DATA FOR ANALYSIS below:
-- ==== Sys2Proof/Machine/Wake.lean ====
section
/-! DEFINITION. Wake sources (chapter 17, R660 to R663): a wake of the sleeping device, or the end of a sleep entry. -/

namespace Sys2Proof.Machine

/-- R673: pad groups are released. -/
def State.releasePads (s : State) (groups : Nat) : State :=
  s.set 0 F.PWR_STAT_PADHELD (s.get 0 F.PWR_STAT_PADHELD &&& (7 - groups % 8))

/-- The phase of a sleep entry as PWR_STAT shows it. -/
def State.setPhase (s : State) (ph : EntryPhase) : State :=
  let s := { s with power := { s.power with phase := ph } }
  s.set 0 F.PWR_STAT_PHASE (match ph with
    | .none => 0
    | .drain => 1
    | .prepare => 2)

/-- R663: the recorded source. -/
def State.recordWake (s : State) (aborted : Bool) (left src detail : Nat) : State :=
  let s := (s.set 0 F.PWR_WAKE_SRC_ENTRY_ABORTED (b2n aborted)).set 0 F.PWR_WAKE_SRC_FROM left
  let s := (s.set 0 F.PWR_WAKE_SRC_SOURCE src).set 0 F.PWR_WAKE_SRC_DETAIL detail
  (s.setReg 0 0x03 0x038 (loWord s.time)).setReg 0 0x03 0x03C (hiWord s.time)

/-- R660, R663: a wake source fires: it abandons an entry, or starts the wake; of several in one 32 kHz period the
lowest value is recorded. In ACTIVE without an entry it does nothing here. -/
def State.wakeBy (s : State) (src detail : Nat) : State :=
  if s.device = .active then
    if s.power.phase = .none then s
    else
      let s := ((s.setPhase .none).releasePads 7).recordWake true 0 src detail
      ((s.raise 0 0x03 1).countUp 0 F.PWR_CNT_ABORT_COUNT F.PWR_CNT_ABORT_OVF 1).coordinate
  else if s.device = .deepSleep ∨ s.device = .watch then
    let left := if s.device = .watch then 2 else 1
    let w := s.power
    if !w.waking then
      { s with power := { w with waking := true, frontReady := false, anchorReady := false, wakeSrc := src, wakeDetail := detail,
                                 wakeFrom := left, wakeTime := s.time, failed := [], lostWatch := 0 } }.recordWake false left src detail
    else if w.wakeTime = s.time ∧ src < w.wakeSrc then
      { s with power := { w with wakeSrc := src, wakeDetail := detail } }.recordWake false left src detail
    else s
  else s

/-- WAKE_PIN_ASSERT (R661, R662): the pin has held the level `high` for `periods` periods of the 32 kHz crystal. -/
def execWakePinAssert (high : Bool) (periods : Nat) (s : State) : Out :=
  .next <| s.when (s.flag 0 F.PWR_WAKE_EN_WAKEPIN && high == s.flag 0 F.PWR_CFG_WAKE_POL && decide (2 ≤ periods)) fun s =>
    s.wakeBy 1 0

end Sys2Proof.Machine
end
End of DATA FOR ANALYSIS.
**HOW TO COMPLETE THIS TASK**
Please repeat the listing word for word.

**THE COMPLETED TASK**
-- ==== Sys2Proof/Machine/Wake.lean ====
section
/-! DEFINITION. Wake sources (chapter 17, R660 to R663): a wake of the sleeping device, or the end of a sleep entry. -/

namespace Sys2Proof.Machine

/-- R673: pad groups are released. -/
def State.releasePads (s : State) (groups : Nat) : State :=
  s.set 0 F.PWR_STAT_PADHELD (s.get 0 F.PWR_STAT_PADHELD &&& (7 - groups % 8))

/-- The phase of a sleep entry as PWR_STAT shows it. -/
def State.setPhase (s : State) (ph : EntryPhase) : State :=
  let s := { s with power := { s.power with phase := ph } }
  s.set 0 F.PWR_STAT_PHASE (match ph with
    | .none => 0
    | .drain => 1
    | .prepare => 2)

/-- R663: the recorded source. -/
def State.recordWake (s : State) (aborted : Bool) (left src detail : Nat) : State :=
  let s := (s.set 0 F.PWR_WAKE_SRC_ENTRY_ABORTED (b2n aborted)).set 0 F.PWR_WAKE_SRC_FROM left
  let s := (s.set 0 F.PWR_WAKE_SRC_SOURCE src).set 0 F.PWR_WAKE_SRC_DETAIL detail
  (s.setReg 0 0x03 0x038 (loWord s.time)).setReg 0 0x03 0x03C (hiWord s.time)

/-- R660, R663: a wake source fires: it abandons an entry, or starts the wake; of several in one 32 kHz period the
lowest value is recorded. In ACTIVE without an entry it does nothing here. -/
def State.wakeBy (s : State) (src detail : Nat) : State :=
  if s.device = .active then
    if s.power.phase = .none then s
    else
      let s := ((s.setPhase .none).releasePads 7).recordWake true 0 src detail
      ((s.raise 0 0x03 1).countUp 0 F.PWR_CNT_ABORT_COUNT F.PWR_CNT_ABORT_OVF 1).coordinate
  else if s.device = .deepSleep ∨ s.device = .watch then
    let left := if s.device = .watch then 2 else 1
    let w := s.power
    if !w.waking then
      { s with power := { w with waking := true, frontReady := false, anchorReady := false, wakeSrc := src, wakeDetail := detail,
                                 wakeFrom := left, wakeTime := s.time, failed := [], lostWatch := 0 } }.recordWake false left src detail
    else if w.wakeTime = s.time ∧ src < w.wakeSrc then
      { s with power := { w with wakeSrc := src, wakeDetail := detail } }.recordWake false left src detail
    else s
  else s

/-- WAKE_PIN_ASSERT (R661, R662): the pin has held the level `high` for `periods` periods of the 32 kHz crystal. -/
def execWakePinAssert (high : Bool) (periods : Nat) (s : State) : Out :=
  .next <| s.when (s.flag 0 F.PWR_WAKE_EN_WAKEPIN && high == s.flag 0 F.PWR_CFG_WAKE_POL && decide (2 ≤ periods)) fun s =>
    s.wakeBy 1 0

end Sys2Proof.Machine
end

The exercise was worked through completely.